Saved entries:
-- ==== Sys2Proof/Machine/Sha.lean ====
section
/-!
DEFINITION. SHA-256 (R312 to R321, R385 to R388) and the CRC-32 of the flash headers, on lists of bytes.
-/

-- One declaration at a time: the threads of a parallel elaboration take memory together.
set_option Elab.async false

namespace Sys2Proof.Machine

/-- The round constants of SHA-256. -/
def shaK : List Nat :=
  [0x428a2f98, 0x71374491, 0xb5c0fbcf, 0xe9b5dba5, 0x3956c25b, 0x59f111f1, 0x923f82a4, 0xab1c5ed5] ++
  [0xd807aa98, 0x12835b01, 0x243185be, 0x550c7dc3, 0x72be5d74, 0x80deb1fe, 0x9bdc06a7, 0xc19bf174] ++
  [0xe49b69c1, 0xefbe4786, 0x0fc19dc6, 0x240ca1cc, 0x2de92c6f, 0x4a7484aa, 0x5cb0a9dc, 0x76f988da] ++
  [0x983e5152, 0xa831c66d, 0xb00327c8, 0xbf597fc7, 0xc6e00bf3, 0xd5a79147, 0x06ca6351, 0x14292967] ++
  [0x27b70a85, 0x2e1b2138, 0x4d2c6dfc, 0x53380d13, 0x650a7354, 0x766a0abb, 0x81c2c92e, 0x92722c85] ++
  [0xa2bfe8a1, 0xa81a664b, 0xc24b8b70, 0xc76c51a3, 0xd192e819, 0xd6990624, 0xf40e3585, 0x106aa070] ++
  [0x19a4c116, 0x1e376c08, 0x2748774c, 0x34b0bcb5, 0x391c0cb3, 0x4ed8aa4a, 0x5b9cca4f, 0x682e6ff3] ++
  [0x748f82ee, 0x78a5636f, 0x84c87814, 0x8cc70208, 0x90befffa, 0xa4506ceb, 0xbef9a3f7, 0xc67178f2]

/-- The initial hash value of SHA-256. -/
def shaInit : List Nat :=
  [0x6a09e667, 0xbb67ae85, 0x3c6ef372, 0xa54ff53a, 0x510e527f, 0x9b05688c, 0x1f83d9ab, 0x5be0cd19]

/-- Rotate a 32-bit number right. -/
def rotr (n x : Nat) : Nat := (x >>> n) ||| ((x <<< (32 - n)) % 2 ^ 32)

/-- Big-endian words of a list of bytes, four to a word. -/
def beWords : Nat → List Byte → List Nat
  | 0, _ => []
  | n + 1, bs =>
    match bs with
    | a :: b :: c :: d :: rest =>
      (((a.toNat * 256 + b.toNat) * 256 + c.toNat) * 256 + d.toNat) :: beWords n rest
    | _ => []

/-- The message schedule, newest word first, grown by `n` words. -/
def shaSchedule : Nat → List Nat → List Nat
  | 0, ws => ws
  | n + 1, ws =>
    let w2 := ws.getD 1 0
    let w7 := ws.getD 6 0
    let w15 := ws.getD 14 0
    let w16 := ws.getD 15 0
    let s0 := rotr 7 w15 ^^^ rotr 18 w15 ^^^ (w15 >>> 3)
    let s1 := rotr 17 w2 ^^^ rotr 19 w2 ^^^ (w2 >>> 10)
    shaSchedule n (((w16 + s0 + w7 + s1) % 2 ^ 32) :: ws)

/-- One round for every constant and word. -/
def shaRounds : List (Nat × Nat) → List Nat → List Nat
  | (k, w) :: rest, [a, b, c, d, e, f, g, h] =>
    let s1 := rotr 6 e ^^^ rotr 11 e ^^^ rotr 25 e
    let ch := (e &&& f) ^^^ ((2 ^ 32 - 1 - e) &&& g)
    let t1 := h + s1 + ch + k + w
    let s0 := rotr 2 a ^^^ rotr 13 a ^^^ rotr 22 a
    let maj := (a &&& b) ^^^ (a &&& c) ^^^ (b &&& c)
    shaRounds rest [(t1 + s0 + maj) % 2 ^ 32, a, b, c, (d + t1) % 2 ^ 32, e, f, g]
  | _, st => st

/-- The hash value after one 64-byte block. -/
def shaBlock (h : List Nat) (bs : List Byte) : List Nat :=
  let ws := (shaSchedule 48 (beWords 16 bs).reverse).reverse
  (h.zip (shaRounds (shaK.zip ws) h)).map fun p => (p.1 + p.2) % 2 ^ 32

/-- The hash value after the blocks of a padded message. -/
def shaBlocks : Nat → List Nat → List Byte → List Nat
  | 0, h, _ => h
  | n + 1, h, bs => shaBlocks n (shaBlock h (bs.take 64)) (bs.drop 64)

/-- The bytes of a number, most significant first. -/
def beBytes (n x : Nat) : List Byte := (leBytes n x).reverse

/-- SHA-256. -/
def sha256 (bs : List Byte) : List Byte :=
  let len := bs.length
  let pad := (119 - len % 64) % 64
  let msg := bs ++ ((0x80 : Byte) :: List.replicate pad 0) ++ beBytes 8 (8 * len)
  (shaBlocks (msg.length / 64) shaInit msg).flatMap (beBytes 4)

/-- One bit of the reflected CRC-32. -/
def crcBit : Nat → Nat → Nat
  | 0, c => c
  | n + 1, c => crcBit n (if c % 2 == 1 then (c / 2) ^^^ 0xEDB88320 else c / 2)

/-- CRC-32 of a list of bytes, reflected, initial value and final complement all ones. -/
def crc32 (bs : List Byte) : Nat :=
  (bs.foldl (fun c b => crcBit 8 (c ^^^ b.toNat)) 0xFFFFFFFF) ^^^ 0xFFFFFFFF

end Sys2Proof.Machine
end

__Aim of the exercise__.
Once more, print all the records exactly.

__Output__.
-- ==== Sys2Proof/Machine/Sha.lean ====
section
/-!
DEFINITION. SHA-256 (R312 to R321, R385 to R388) and the CRC-32 of the flash headers, on lists of bytes.
-/

-- One declaration at a time: the threads of a parallel elaboration take memory together.
set_option Elab.async false

namespace Sys2Proof.Machine

/-- The round constants of SHA-256. -/
def shaK : List Nat :=
  [0x428a2f98, 0x71374491, 0xb5c0fbcf, 0xe9b5dba5, 0x3956c25b, 0x59f111f1, 0x923f82a4, 0xab1c5ed5] ++
  [0xd807aa98, 0x12835b01, 0x243185be, 0x550c7dc3, 0x72be5d74, 0x80deb1fe, 0x9bdc06a7, 0xc19bf174] ++
  [0xe49b69c1, 0xefbe4786, 0x0fc19dc6, 0x240ca1cc, 0x2de92c6f, 0x4a7484aa, 0x5cb0a9dc, 0x76f988da] ++
  [0x983e5152, 0xa831c66d, 0xb00327c8, 0xbf597fc7, 0xc6e00bf3, 0xd5a79147, 0x06ca6351, 0x14292967] ++
  [0x27b70a85, 0x2e1b2138, 0x4d2c6dfc, 0x53380d13, 0x650a7354, 0x766a0abb, 0x81c2c92e, 0x92722c85] ++
  [0xa2bfe8a1, 0xa81a664b, 0xc24b8b70, 0xc76c51a3, 0xd192e819, 0xd6990624, 0xf40e3585, 0x106aa070] ++
  [0x19a4c116, 0x1e376c08, 0x2748774c, 0x34b0bcb5, 0x391c0cb3, 0x4ed8aa4a, 0x5b9cca4f, 0x682e6ff3] ++
  [0x748f82ee, 0x78a5636f, 0x84c87814, 0x8cc70208, 0x90befffa, 0xa4506ceb, 0xbef9a3f7, 0xc67178f2]

/-- The initial hash value of SHA-256. -/
def shaInit : List Nat :=
  [0x6a09e667, 0xbb67ae85, 0x3c6ef372, 0xa54ff53a, 0x510e527f, 0x9b05688c, 0x1f83d9ab, 0x5be0cd19]

/-- Rotate a 32-bit number right. -/
def rotr (n x : Nat) : Nat := (x >>> n) ||| ((x <<< (32 - n)) % 2 ^ 32)

/-- Big-endian words of a list of bytes, four to a word. -/
def beWords : Nat → List Byte → List Nat
  | 0, _ => []
  | n + 1, bs =>
    match bs with
    | a :: b :: c :: d :: rest =>
      (((a.toNat * 256 + b.toNat) * 256 + c.toNat) * 256 + d.toNat) :: beWords n rest
    | _ => []

/-- The message schedule, newest word first, grown by `n` words. -/
def shaSchedule : Nat → List Nat → List Nat
  | 0, ws => ws
  | n + 1, ws =>
    let w2 := ws.getD 1 0
    let w7 := ws.getD 6 0
    let w15 := ws.getD 14 0
    let w16 := ws.getD 15 0
    let s0 := rotr 7 w15 ^^^ rotr 18 w15 ^^^ (w15 >>> 3)
    let s1 := rotr 17 w2 ^^^ rotr 19 w2 ^^^ (w2 >>> 10)
    shaSchedule n (((w16 + s0 + w7 + s1) % 2 ^ 32) :: ws)

/-- One round for every constant and word. -/
def shaRounds : List (Nat × Nat) → List Nat → List Nat
  | (k, w) :: rest, [a, b, c, d, e, f, g, h] =>
    let s1 := rotr 6 e ^^^ rotr 11 e ^^^ rotr 25 e
    let ch := (e &&& f) ^^^ ((2 ^ 32 - 1 - e) &&& g)
    let t1 := h + s1 + ch + k + w
    let s0 := rotr 2 a ^^^ rotr 13 a ^^^ rotr 22 a
    let maj := (a &&& b) ^^^ (a &&& c) ^^^ (b &&& c)
    shaRounds rest [(t1 + s0 + maj) % 2 ^ 32, a, b, c, (d + t1) % 2 ^ 32, e, f, g]
  | _, st => st

/-- The hash value after one 64-byte block. -/
def shaBlock (h : List Nat) (bs : List Byte) : List Nat :=
  let ws := (shaSchedule 48 (beWords 16 bs).reverse).reverse
  (h.zip (shaRounds (shaK.zip ws) h)).map fun p => (p.1 + p.2) % 2 ^ 32

/-- The hash value after the blocks of a padded message. -/
def shaBlocks : Nat → List Nat → List Byte → List Nat
  | 0, h, _ => h
  | n + 1, h, bs => shaBlocks n (shaBlock h (bs.take 64)) (bs.drop 64)

/-- The bytes of a number, most significant first. -/
def beBytes (n x : Nat) : List Byte := (leBytes n x).reverse

/-- SHA-256. -/
def sha256 (bs : List Byte) : List Byte :=
  let len := bs.length
  let pad := (119 - len % 64) % 64
  let msg := bs ++ ((0x80 : Byte) :: List.replicate pad 0) ++ beBytes 8 (8 * len)
  (shaBlocks (msg.length / 64) shaInit msg).flatMap (beBytes 4)

/-- One bit of the reflected CRC-32. -/
def crcBit : Nat → Nat → Nat
  | 0, c => c
  | n + 1, c => crcBit n (if c % 2 == 1 then (c / 2) ^^^ 0xEDB88320 else c / 2)

/-- CRC-32 of a list of bytes, reflected, initial value and final complement all ones. -/
def crc32 (bs : List Byte) : Nat :=
  (bs.foldl (fun c b => crcBit 8 (c ^^^ b.toNat)) 0xFFFFFFFF) ^^^ 0xFFFFFFFF

end Sys2Proof.Machine
end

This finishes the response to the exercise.